Além das tarifas cobradas pelas concessionárias, a Agência Nacional de Energia Elétrica (Aneel) estipula, ao longo do ano, bandeiras tarifárias adicionais para compensar possíveis custos extras para geração de energia elétrica. Em 2020, 10 meses estiveram sob a bandeira verde, ou seja, sem nenhum custo a mais. Já em 2021, todos os meses estiveram sob a bandeira amarela ou vermelha, com custos adicionais por quilowatts-hora consumidos. O valor mais caro chegou a R$ 14,20/100 KWh.

Mesmo antes da crise hídrica, o alto custo da energia já era um dos principais entraves ao aumento da competitividade da indústria brasileira.
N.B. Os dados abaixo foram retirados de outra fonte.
-- ==== Sys2Proof/Machine/State.lean ====
section
/-! DEFINITION. The state of the OBV-720 as plain data, and State.reset. Every group of like records is a sparse map
whose default is the record after a cold reset; `{}` of each record is that default. -/
namespace Sys2Proof.Machine

/-- Why the machine would stop. The block has no stopping behaviour of its own: no meaning answers with it. -/
inductive Fault where
  /-- Raised by nothing: the spec gives every command of the block an effect. Safe: a stop hides no behaviour. -/
  | stopped
deriving DecidableEq, Repr

/-- Why a command would be refused. -/
inductive Refusal where
  /-- Raised by an arm of exec whose command has no meaning yet. Safe: a refused command proves nothing. -/
  | notModelled (mnemonic : String)
deriving DecidableEq, Repr

/-- Where a command came from (R57, R65): a host queue, or a context's ISSUE. -/
inductive Src where
  | host (q idx tag : Nat) (silent stop : Bool)
  | ctx
deriving DecidableEq, Repr

/-- A command as an engine queue holds it (R56): its number in arrival order, target page, operation, 48-byte body,
source, submitting function, the job it acts for (R34, R537), and the context that its sync word or body names, or that
issued it (core as flat index; `named` false where no context is named). -/
structure QCmd where
  id : Nat := 0
  page : Nat := 0
  op : Nat := 0
  body : List Byte := []
  src : Src := .ctx
  fn : Nat := 0
  job : Nat := 0
  named : Bool := true
  core : Nat := 0
  ctx : Nat := 0
deriving DecidableEq, Repr

/-- One row block of an array command's output that waits to be written (R109, R111): its number within the
contribution, first output row and column, the accumulator buffer it leaves, and its rows of 32-bit patterns. -/
structure OutBlk where
  idx : Nat := 0
  row : Nat := 0
  col : Nat := 0
  buf : Nat := 0
  last : Bool := false
  bufLast : Bool := false
  vals : List (List Nat) := []
deriving DecidableEq, Repr

/-- A started command: `fin` is set when its effect is complete, to the status and the result bytes of its completion
(R58); `outs` are the parts of its output that wait for room or for their turn (R111, R165); `prog` counts the parts
done, `passes` the array passes done, `onSib` that its passes run on the sibling (R119), `began` that it had started,
`sets` that it is a MATMUL that holds the array's sets (R105); `since` is the HUB_TIME at which a timed wait began, or the
time of its start. -/
structure RCmd where
  cmd : QCmd := {}
  fin : Option (Nat × List Byte) := none
  outs : List OutBlk := []
  prog : Nat := 0
  passes : Nat := 0
  blocks : Nat := 0
  onSib : Bool := false
  began : Bool := true
  sets : Bool := false
  since : Nat := 0
deriving DecidableEq, Repr

/-- A command queue and the commands its engine works on (R64, R66, R67, R417, R536). -/
structure Engine where
  queue : List QCmd := []
  running : List RCmd := []
  aside : List RCmd := []
  lastJob : Nat := 0
  streak : Nat := 0
deriving DecidableEq, Repr

/-- A host queue (R46 to R55), Table 2-5: state code, cause code, phase, indices, the last doorbell values, the
unsignalled completions of R54, the hold of a STOP_ON_FAIL command (R52), and a completion ring out of reach (R50). -/
structure HQueue where
  st : Nat := 0
  cause : Nat := 0
  phase : Bool := true
  outstanding : Nat := 0
  sqHead : Nat := 0
  sqTail : Nat := 0
  cqTail : Nat := 0
  cqHead : Nat := 0
  qreset : Bool := false
  unsig : Nat := 0
  coalAt : Nat := 0
  hold : Bool := false
  cqLost : Bool := false
deriving DecidableEq, Repr

/-- A context of a control core (R65, R72, R74): state code of COR_CTX_STATE, halt status, PC as byte offset, g1 to g31,
the 16 sync counters, a stalled ISSUE, a stalled SYNCWAIT (counter and value), the command that started it, the ENGINE
byte of the failing command, and the trace gathering of R507 (branch outcomes, oldest lowest). -/
structure Ctx where
  st : Nat := 0
  haltStatus : Nat := 0
  pc : Nat := 0
  g : SMap W64 := []
  sync : SMap Nat := []
  stall : Option QCmd := none
  wait : Option (Nat × Nat) := none
  starter : Option QCmd := none
  failEngine : Nat := 0
  brN : Nat := 0
  brBits : Nat := 0
deriving DecidableEq, Repr

/-- The trace side of a cluster (R506 to R515): write offset of the buffer, filled once, overwritten, stopped, packets dropped, bytes
drained, undrained bytes, drop count waiting for its DROP packet. -/
structure TraceBuf where
  write : Nat := 0
  filled : Bool := false
  wrapped : Bool := false
  stopped : Bool := false
  dropped : Nat := 0
  drained : Nat := 0
  pend : Nat := 0
  dropPend : Nat := 0
deriving DecidableEq, Repr

/-- What the last read, sideband operation or protocol request answered: a Completer Abort, a status, the data, and
the poison indication of R471. -/
structure Reply where
  abort : Bool := false
  status : Nat := 0
  data : List Byte := []
  poison : Bool := false
deriving DecidableEq, Repr

/-- A stationary set (R99 to R103): state 0 EMPTY, 1 LOADING, 2 FULL (for the active set, 2 holds a loaded block), job,
format, shape, the block's element values with their scales (rows of K), and the check column s[k], a[k] (R101); `drop`
marks a set that R106 empties when the TILE_MOVE that still loads it completes. -/
structure StatSet where
  st : Nat := 0
  job : Nat := 0
  fmt : Nat := 0
  shape : Nat := 0
  vals : List (List Val) := []
  s : List Val := []
  a : List Val := []
  drop : Bool := false
deriving DecidableEq, Repr

/-- An accumulator buffer (R107, R108): state 0 FREE, 1 FILLING, 2 DRAINING; its values lie in the memory spAcc. -/
structure AccBuf where
  st : Nat := 0
  job : Nat := 0
  width : Nat := 0
  int : Bool := false
  m410 : Bool := false
deriving DecidableEq, Repr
Segundo o estudo Competitividade Brasil 2019-2020, da Confederação Nacional da Indústria (CNI), o Brasil fica em último lugar, entre 18 países, no fator Infraestrutura de energia, devido ao alto custo de energia elétrica e à baixa qualidade no fornecimento.

Recentemente, a confederação publicou o estudo “Impacto econômico do aumento no preço da energia elétrica”. De acordo com o levantamento da CNI, em 2021:

  • Estima-se que o aumento no preço da energia resultará em uma queda no PIB de R$ 8,2 bilhões a preços de 2020 em relação ao PIB que ocorreria sem o aumento no preço da energia.
  • O PIB industrial, relativo à indústria total - que contempla a indústria extrativa, a indústria de transformação, os serviços industriais de utilidade pública e a construção - deve se reduzir em R$ 2,2 bilhões a preços de 2020. Já a indústria de transformação terá queda de R$ 1,2 bilhão em seu PIB em 2021 frente ao que ocorreria sem o aumento de custos com energia.
  • Neste mesmo ano, estima-se que os efeitos diretos e indiretos do aumento de preço da energia gerem uma perda de cerca de 166 mil empregos em relação à quantidade de pessoas que estariam ocupadas sem o aumento no preço da energia.
  • O consumo das famílias se reduzirá em R$ 7 bilhões a preços de 2020. Já a inflação às famílias, em 2021, sofrerá um aumento de 0,16%.
  • A perda nas exportações será o equivalente a R$ 2,9 bilhões.

Já para 2022, estima-se que:

  • O aumento no preço da energia elétrica resultará em uma perda no PIB de R$ 14,2 bilhões a preços de 2020. Seu efeito sobre o PIB industrial é de queda equivalente a R$ 3,8 bilhões a preços de 2020, em relação ao PIB que ocorreria sem o aumento no preço da energia.
  • A perda estimada no PIB da indústria de transformação em decorrência do aumento no preço da energia elétrica é de R$ 1,7 bilhão em 2022. O impacto sobre o emprego é uma perda de cerca de 290 mil empregos em relação à quantidade de pessoas ocupadas entre abril e junho de 2021.
  • O consumo das famílias se reduzirá em R$ 12,1 bilhões a preços de 2020. Já o aumento no preço às famílias será de 0,41%. 
  • As exportações devem cair aproximadamente 5,2 bilhões de reais.

Programa de Eficiência Energética e Energias Renováveis

Para mitigar os efeitos econômicos do aumento da conta da energia elétrica, o Governo do Espírito Santo lançou o Programa de Eficiência Energética e Energias Renováveis. O objetivo é disponibilizar linhas de crédito para projetos de eficiência energética e geração de energia por meio de fontes renováveis, além de oferecer capacitação para profissionais em gestão e eficiência energética, cogeração, micro e minigeração, entre outras ações.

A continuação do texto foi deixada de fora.